Road Trip Day 3 – Vatnajökull glacier, Jökulsárlón glacial lagoon and Höfn
We woke up early and headed to the buffet breakfast. Cheese, hard boiled eggs, salami and toast. This seemed to be the standard breakfast in every Iceland hotel. For lunch we would get hot dogs at petrol stations, which aren’t as bad as they sound. Dinner was usually at a local restaurant, or petrol station if there were no restaurants around.
After breakfast we drove north-east to Vatnajökull, a massive glacier where we would visit an ice cave and then the Jökulsárlón glacial lagoon. This is where one can watch icebergs wash out into the ocean. You must pre-book an ice cave visit, but anyone can just drive and park at the lagoon. The ice cave was pretty crowded with dozens of people from various tour groups, but was still amazing and worth the visit. Afterwards we sat by the lagoon, looking at chunks of ice in various shades of light blue. Suddenly a seal popped up and swam around amongst the icebergs. We watched on in amazement and considered ourselves lucky to have seen such amazing wildlife.

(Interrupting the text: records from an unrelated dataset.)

-- ==== Sys2Proof/Machine/Flags.lean ====
section
/-! DEFINITION. The constants that go with the mode fields (41_sha3_shake.md R151, 44_aes.md R225, 60_exceptions.md
R301), and every flag and status word the spec computes from the state (10_state.md R40 to R46). The CORE has no
arithmetic condition codes (R25). -/

namespace Sys2Proof.Machine

/-- The error code byte of R301. -/
def ErrorCode.code : ErrorCode → Byte
  | .illegalCommand => 0x01
  | .illegalOperand => 0x02
  | .badLength => 0x03
  | .notReady => 0x04
  | .badPhase => 0x05
  | .dataTooLarge => 0x10
  | .hashLengthOutOfBounds => 0x11
  | .invalidKeySize => 0x12
  | .badPadding => 0x13
  | .modulusZero => 0x14

/-- The `CODE` byte of a result: `0x00` is `OK` (R301). -/
def ResultCode.code : ResultCode → Byte
  | .ok => 0x00
  | .error e => e.code

/-- The variant codes of R151. -/
def Variant.code : Variant → Nat
  | .sha3_224 => 0
  | .sha3_256 => 1
  | .sha3_384 => 2
  | .sha3_512 => 3
  | .shake128 => 4
  | .shake256 => 5

/-- The variant of a code, none above 5 (R95, R152). -/
def Variant.ofCode : Nat → Option Variant
  | 0 => some .sha3_224
  | 1 => some .sha3_256
  | 2 => some .sha3_384
  | 3 => some .sha3_512
  | 4 => some .shake128
  | 5 => some .shake256
  | _ => none

/-- The capacity in bits (R151). -/
def Variant.capacity : Variant → Nat
  | .sha3_224 => 448
  | .sha3_256 => 512
  | .sha3_384 => 768
  | .sha3_512 => 1024
  | .shake128 => 256
  | .shake256 => 512

/-- The rate in bytes: `rate = 1600 - capacity` bits (R151). -/
def Variant.rateBytes (v : Variant) : Nat := (1600 - v.capacity) / 8

/-- The domain-separation suffix byte (R151). -/
def Variant.suffix : Variant → Byte
  | .sha3_224 => 0x06
  | .sha3_256 => 0x06
  | .sha3_384 => 0x06
  | .sha3_512 => 0x06
  | .shake128 => 0x1F
  | .shake256 => 0x1F

/-- The digest length in bytes of the fixed-output variants, none for the SHAKE variants (R151). -/
def Variant.digestBytes : Variant → Option Nat
  | .sha3_224 => some 28
  | .sha3_256 => some 32
  | .sha3_384 => some 48
  | .sha3_512 => some 64
  | .shake128 => none
  | .shake256 => none

/-- `Nk`, the AES key length in words (R29). -/
def KeySize.nk : KeySize → Nat
  | .nk4 => 4
  | .nk6 => 6
  | .nk8 => 8

/-- `Nr = Nk + 6`, the number of rounds (R29, R225). -/
def KeySize.nr (k : KeySize) : Nat := k.nk + 6

/-- `4 * (Nr + 1)`, the number of schedule words the key size uses (R29). -/
def KeySize.words (k : KeySize) : Nat := 4 * (k.nr + 1)

/-- The key size of a key of `n` bytes, none unless `n` is 16, 24 or 32 (44_aes.md R233). -/
def KeySize.ofBytes : Nat → Option KeySize
  | 16 => some .nk4
  | 24 => some .nk6
  | 32 => some .nk8
  | _ => none

/-- The `AES_KSZ` code of a loaded key (R42). -/
def KeySize.ksz : KeySize → BitVec 2
  | .nk4 => 1
  | .nk6 => 2
  | .nk8 => 3

/-- `SH.PHASE` as a bit: 1 is ABSORB (R25). -/
def State.absorbing (s : State) : Bool := s.shPhase = .absorb

/-- The `SH_VAR` field of `STATUS`: the code while ABSORB, else 0 (R42). -/
def State.varField (s : State) : BitVec 3 := if s.absorbing then BitVec.ofNat 3 s.shVar.code else 0

/-- The `AES_KSZ` field of `STATUS`: 0 while no key is loaded (R42). -/
def State.kszField (s : State) : BitVec 2 := if s.aesKV then s.aesNK.ksz else 0

/-- `CORE_ID`, a constant (R44). -/
def coreId : BitVec 32 := 0x53415801

/-- `STATUS`, most significant field first (R42). -/
def State.status (s : State) : BitVec 32 :=
  0#15 ++ BitVec.ofBool s.rc4Keyed ++ 0#1 ++ s.kszField ++ BitVec.ofBool s.aesKV ++
  BitVec.ofBool s.prvDV ++ BitVec.ofBool s.prvNV ++ BitVec.ofBool s.pubEV ++ BitVec.ofBool s.pubNV ++
  0#3 ++ s.varField ++ BitVec.ofBool s.absorbing ++ BitVec.ofBool s.kValid

/-- The `DLEN` field of `SH_CFG`: the digest length, 0 for the SHAKE variants (R45). -/
def Variant.dlenField (v : Variant) : Byte := BitVec.ofNat 8 (v.digestBytes.getD 0)

/-- `SH_CFG`: suffix, digest length, rate and position of the open session, 0 while IDLE (R45). -/
def State.shCfg (s : State) : BitVec 32 :=
  if s.absorbing then s.shVar.suffix ++ s.shVar.dlenField ++ BitVec.ofNat 8 s.shVar.rateBytes ++ s.shPos else 0

/-- `RC4_IJ`: the two indices, 0 while no key is loaded (R46). -/
def State.rc4Ij (s : State) : BitVec 32 := if s.rc4Keyed then 0#16 ++ s.rc4J ++ s.rc4I else 0

/-- The value of `LASTERR` after command `op` failed with `e` (R43, R302). -/
def lastErrWord (op : Byte) (e : ErrorCode) : BitVec 32 := 0#16 ++ op ++ e.code

/-- The status word `S` of a response: `OP`, `CODE`, `OLEN` (30_encoding.md R92). -/
def statusWord (op code : Byte) (olen : Nat) : BitVec 32 := op ++ code ++ BitVec.ofNat 16 olen

/-! The fields of a status word (R92). -/

def Response.op (r : Response) : Byte := r.status.extractLsb' 24 8
def Response.code (r : Response) : Byte := r.status.extractLsb' 16 8
def Response.olen (r : Response) : BitVec 16 := r.status.extractLsb' 0 16

/-- The byte serialisation of a response (R94). -/
def Response.toBytes (r : Response) : Bytes := wordBytes r.status ++ r.output

end Sys2Proof.Machine
end

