/-- Settles O9: the commands that need flags, each with the stages before passed. -/
theorem unreadyCommandsAreRefused : Obligations.UnreadyCommandsAreRefused := by
  unfold Obligations.UnreadyCommandsAreRefused
  intro i s harg hframe hlen hflags
  show exec i s = .next (afterError i.op (unreadyError i s) s)
  unfold exec
  have hgood := badFrame_eq_false hframe
  cases i with
  | kpLdst c =>
    have hopen := absorbing_of_not_idle (of_decide_eq_false hflags)
    rw [unreadyError_of_writes_lanes (.inl rfl), if_pos (of_decide_eq_true hopen)]
    exact attempt_third_fails (argNotZero_eq_false (of_decide_eq_true harg))
      (Bool.or_eq_false_iff.2 ⟨hgood, decide_eq_false (not_not.2 (of_decide_eq_true hlen))⟩) hopen
  | kpPerm c =>
    rw [unreadyError_of_writes_lanes (.inr (.inl rfl))]
    exact attempt_phase_before_valid (argNotZero_eq_false (of_decide_eq_true harg)) hgood
      (of_decide_eq_false hflags)
  | kpRound c =>
    rw [unreadyError_of_writes_lanes (.inr (.inr rfl))]
    exact attempt_phase_before_valid (argAbove_eq_false (of_decide_eq_true harg)) hgood
      (of_decide_eq_false hflags)
  | rsaModexp c =>
    have hready : s.slotReady (slotOf c) = false := flagsReady_rsaModexp ▸ hflags
    exact attempt_third_fails (argAbove_eq_false (of_decide_eq_true harg))
      (Bool.or_eq_false_iff.2 ⟨hgood, rsaTooLong_eq_false hlen⟩) (congrArg not hready)
  | rsaEncrypt c =>
    exact rsaChecked_of_not_ready (of_decide_eq_true harg) hgood hlen
      (mt slotReady_pub_iff.1 (of_decide_eq_false hflags))
  | rsaDecrypt c =>
    exact rsaChecked_of_not_ready (of_decide_eq_true harg) hgood hlen
      (mt slotReady_prv_iff.1 (of_decide_eq_false hflags))
  | rsaSign c =>
    exact rsaChecked_of_not_ready (of_decide_eq_true harg) hgood hlen
      (mt slotReady_prv_iff.1 (of_decide_eq_false hflags))
  | rsaVerify c =>
    exact rsaChecked_of_not_ready (of_decide_eq_true harg) hgood hlen
      (mt slotReady_pub_iff.1 (of_decide_eq_false hflags))
  | rsaSignhash c =>
    have hframe : badFrame .payload c = false := hgood
    have hdigest := badDigestLength_eq_false (of_decide_eq_true hlen)
    have hready := mt slotReady_prv_iff.1 (of_decide_eq_false hflags)
    refine attempt_answer_of_error (firstError_none.2 ?_) (checked_of_not_ready _ _ hready)
    simp [argAbove_eq_false (of_decide_eq_true harg), hframe, hdigest]
  | rsaVerifyhash c =>
    have hframe : badFrame .payload c = false := hgood
    have hlimit : c.arg.toNat ≤ c.len.toNat ∧ Config.rsaFits (c.len.toNat - c.arg.toNat) = true := by
      simpa [Instr.lenLegal] using hlen
    have hready := mt slotReady_pub_iff.1 (of_decide_eq_false hflags)
    refine attempt_answer_of_error (e := .notReady) (firstError_none.2 ?_) ?_
    · simp [badDigestLength_eq_false (of_decide_eq_true harg), hframe, hlimit]
    · exact congrArg (Except.map _) (checked_of_not_ready _ _ hready)
  | aesEncblk c =>
    exact attempt_third_fails (argNotZero_eq_false (of_decide_eq_true harg))
      (Bool.or_eq_false_iff.2 ⟨hgood, decide_eq_false (not_not.2 (of_decide_eq_true hlen))⟩) (congrArg not hflags)
  | aesDecblk c =>
    exact attempt_third_fails (argNotZero_eq_false (of_decide_eq_true harg))
      (Bool.or_eq_false_iff.2 ⟨hgood, decide_eq_false (not_not.2 (of_decide_eq_true hlen))⟩) (congrArg not hflags)
  | aesEncrypt c =>
    exact attempt_third_fails (argNotZero_eq_false (of_decide_eq_true harg))
      (Bool.or_eq_false_iff.2 ⟨hgood, decide_eq_false (Nat.not_lt.2 (of_decide_eq_true hlen))⟩) (congrArg not hflags)
  | aesDecrypt c =>
    obtain ⟨hsome, hblocks⟩ : c.len.toNat ≠ 0 ∧ c.len.toNat % 16 = 0 := of_decide_eq_true hlen
    have hlimits := Bool.or_eq_false_iff.2 ⟨hgood, decide_eq_false hsome⟩
    exact attempt_third_fails (argNotZero_eq_false (of_decide_eq_true harg))
      (Bool.or_eq_false_iff.2 ⟨hlimits, decide_eq_false (not_not.2 hblocks)⟩) (congrArg not hflags)
  | kpRdst c => exact attempt_third_fails (argNotZero_eq_false (of_decide_eq_true harg)) hgood (congrArg not hflags)
  | shAbsorb c => exact attempt_third_fails (argNotZero_eq_false (of_decide_eq_true harg)) hgood (congrArg not hflags)
  | shFinal c => exact attempt_third_fails (argNotZero_eq_false (of_decide_eq_true harg)) hgood (congrArg not hflags)
  | rc4Ks c => exact attempt_third_fails (argNotZero_eq_false (of_decide_eq_true harg)) hgood (congrArg not hflags)
  | rc4Xor c => exact attempt_third_fails (argNotZero_eq_false (of_decide_eq_true harg)) hgood (congrArg not hflags)
  | _ => cases hflags

end Sys2Proof.Machine
end
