-- ==== Sys2Proof/Machine/Aes.lean ====
section
/-!
DEFINITION. Aes.lean: the memory controllers' cipher, AES-256-XTS over a data unit of 128 bytes (10 R181; 18 R274, which names IEEE 1619). The
tables and steps of AES itself are the standard's (FIPS 197), which the spec names and does not repeat (log entry 9).
-/
namespace Sys2Proof.Machine.Aes

/-- The substitution table and its inverse, 32 bytes a row, the lowest byte first. -/
def subRows : List Nat := [
  0xc072a49cafa2d4adf04759fa7dc982ca76abd7fe2b670130c56f6bf27b777c63,
  0x75b227ebe28012079a059618c323c7041531d871f1e5a534ccf73f362693fdb7,
  0xcf584c4a39becb6a5bb1fc20ed00d153842fe329b3d63b52a05a6e1b1a2c8309,
  0xd2f3ff1021dab6bcf5389d928f40a351a89f3c507f02f94585334d43fbaaefd0,
  0xdb0b5ede14b8ee4688902a22dc4f816073195d643d7ea7c41744975fec130ccd,
  0x8ae7a65eaf4566ca94ed58d6d37c8e779e4959162acd3c25c2406490a3a32e0,
  0x9e1dc186b95735610ef6034866b53e708a8bbd4b1f74dde8c6b4a61c2e2578ba,
  0x16bb54b00f2d99416842e6bf0d89a18cdf2855cee9871e9b948ed9691198f8e1]
def invRows : List Nat := [
  0xcbe9dec444438e3487ff2f9b8239e37cfbd7f3819ea340bf38a53630d56a0952,
  0x25d18b6d49a25b76b224d92866a12e084ec3fa420b954cee3d23c2a632947b54,
  0x849d8da75746155edab9edfd5048706c92b6655dcc5ca4d41698688664f6f872,
  0x6b8a130103bdafc1020f3fca8f1e2cd00645b3b80558e4f70ad3bc8c00abd890,
  0x6edf751ce837f9e28535ade72274ac9673e6b4f0cecff297eadc674f4111913a,
  0xf45acd78fec0db9a2079d2c64b3e56fc1bbe18aa0e62b76f89c5291d711af147,
  0xef9cc9939f7ae52d0d4ab519a97f51605fec8027591012b131c7078833a8dd1f,
  0x7d0c2155631469e126d677ba7e042b17619953833cbbebc8b0f52aae4d3be0a0]

def look (rows : List Nat) (x : Nat) : Nat := rows.getD (x / 32) 0 / 2 ^ (8 * (x % 32)) % 256

/-- Multiply by x, and by a number below 16, in the field of AES. -/
def dbl (a : Nat) : Nat := if a < 128 then 2 * a else (2 * a % 256) ^^^ 0x1B

def mulBy (k a : Nat) : Nat :=
  let pick (i v : Nat) : Nat := if k / 2 ^ i % 2 = 1 then v else 0
  pick 0 a ^^^ pick 1 (dbl a) ^^^ pick 2 (dbl (dbl a)) ^^^ pick 3 (dbl (dbl (dbl a)))

def xors (a b : List Nat) : List Nat := a.zipWith (· ^^^ ·) b

/-- The round constants. -/
def rcon : Nat → Nat
  | 0 => 1
  | n + 1 => dbl (rcon n)

/-- The key schedule's words from word i on, the newest first: `n` more of them. -/
def expand : Nat → Nat → List (List Nat) → List (List Nat)
  | 0, _, ws => ws
  | n + 1, i, ws =>
    let t := ws.headD []
    let u := if i % 8 = 0 then xors ((t.drop 1 ++ t.take 1).map (look subRows)) [rcon (i / 8 - 1), 0, 0, 0]
      else if i % 8 = 4 then t.map (look subRows) else t
    expand n (i + 1) (xors u (ws.getD 7 []) :: ws)

/-- The fifteen round keys of a 32-byte key. -/
def roundKeys (key : List Nat) : List (List Nat) :=
  let ws := (expand 52 8 (((List.range 8).map (fun i => (key.drop (4 * i)).take 4)).reverse)).reverse
  (List.range 15).map (fun r => ((ws.drop (4 * r)).take 4).flatten)

/-- The rows of a block turn: row r by k * r columns. -/
def shiftRows (k : Nat) (b : List Nat) : List Nat :=
  (List.range 16).map (fun i => b.getD (i % 4 + 4 * ((i / 4 + k * (i % 4)) % 4)) 0)

/-- The columns of a block are multiplied by the matrix whose first row is m. -/
def mixCols (m b : List Nat) : List Nat :=
  (List.range 16).map (fun i =>
    (List.range 4).foldl (fun x k => x ^^^ mulBy (m.getD ((k + 4 - i % 4) % 4) 0) (b.getD (i / 4 * 4 + k) 0)) 0)

/-- Encrypt one block of 16 bytes. -/
def encBlock (ks : List (List Nat)) (b : List Nat) : List Nat :=
  let b := (List.range 13).foldl (fun b r =>
    xors (mixCols [2, 3, 1, 1] (shiftRows 1 (b.map (look subRows)))) (ks.getD (r + 1) [])) (xors b (ks.headD []))
  xors (shiftRows 1 (b.map (look subRows))) (ks.getD 14 [])

/-- Decrypt one. -/
def decBlock (ks : List (List Nat)) (b : List Nat) : List Nat :=
  let b := (List.range 13).foldl (fun b r =>
    mixCols [14, 11, 13, 9] (xors ((shiftRows 3 b).map (look invRows)) (ks.getD (13 - r) []))) (xors b (ks.getD 14 []))
  xors ((shiftRows 3 b).map (look invRows)) (ks.headD [])

/-- The bytes of a number, the lowest first. -/
def bytes (n x : Nat) : List Nat := (List.range n).map (fun i => x / 2 ^ (8 * i) % 256)

def number (bs : List Nat) : Nat := bs.foldr (fun b a => b + 256 * a) 0

/-- The tweaks of n successive blocks from a block's own on. -/
def tweaks : Nat → Nat → List Nat
  | 0, _ => []
  | n + 1, t => t :: tweaks n (2 * t % 2 ^ 128 ^^^ (if 2 ^ 127 ≤ t then 0x87 else 0))

/-- A data unit of eight blocks under a data key and a tweak key, with the tweak value `tw`: encrypted, or decrypted. -/
def xts (enc : Bool) (keys : BitVec 512) (tw : Nat) (x : BitVec 1024) : BitVec 1024 :=
  let ks := roundKeys (bytes 32 (keys.toNat % 2 ^ 256))
  let ts := roundKeys (bytes 32 (keys.toNat / 2 ^ 256))
  let t0 := number (encBlock ts (bytes 16 tw))
  let run (b : List Nat) : List Nat := if enc then encBlock ks b else decBlock ks b
  BitVec.ofNat 1024 (number (((tweaks 8 t0).zipIdx.map (fun e =>
    let t := bytes 16 e.1
    xors (run (xors (bytes 16 (x.toNat / 2 ^ (128 * e.2))) t)) t)).flatten))

end Sys2Proof.Machine.Aes

namespace Sys2Proof.Machine

/-- The tweak of a line under a KGEN (18 R274). -/
def lineTweak (line kgen : Nat) : Nat := line % 2 ^ 45 + kgen % 16 * 2 ^ 48

/-- What a line written under some keys and a tweak reads as under others: the stored ciphertext, decrypted (18 R274). -/
def garbled (x : BitVec 1024) (old : BitVec 512) (oldTw : Nat) (new : BitVec 512) (newTw : Nat) : BitVec 1024 :=
  Aes.xts false new newTw (Aes.xts true old oldTw x)

end Sys2Proof.Machine
end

A light snow began to fall and we decided that it was time to move on. We were to spend the night at Höfn, a small fishing town on a peninsula in the southeastern part of Iceland. We sat on a small bench, each lost in our own thoughts as we watched the sunset. Ocean to our front, and snowy peaks to our rear. Fishing boats were moored nearby and we walked along the deserted wharves as a freezing wind passed by. A small restaurant across the road captured our attention, so we decided to stop in for dinner. We drank ales well into the evening and dined on the most amazing lobster baguettes, locally caught of course. Make sure you visit Hafnarbudin for a lobster baguette.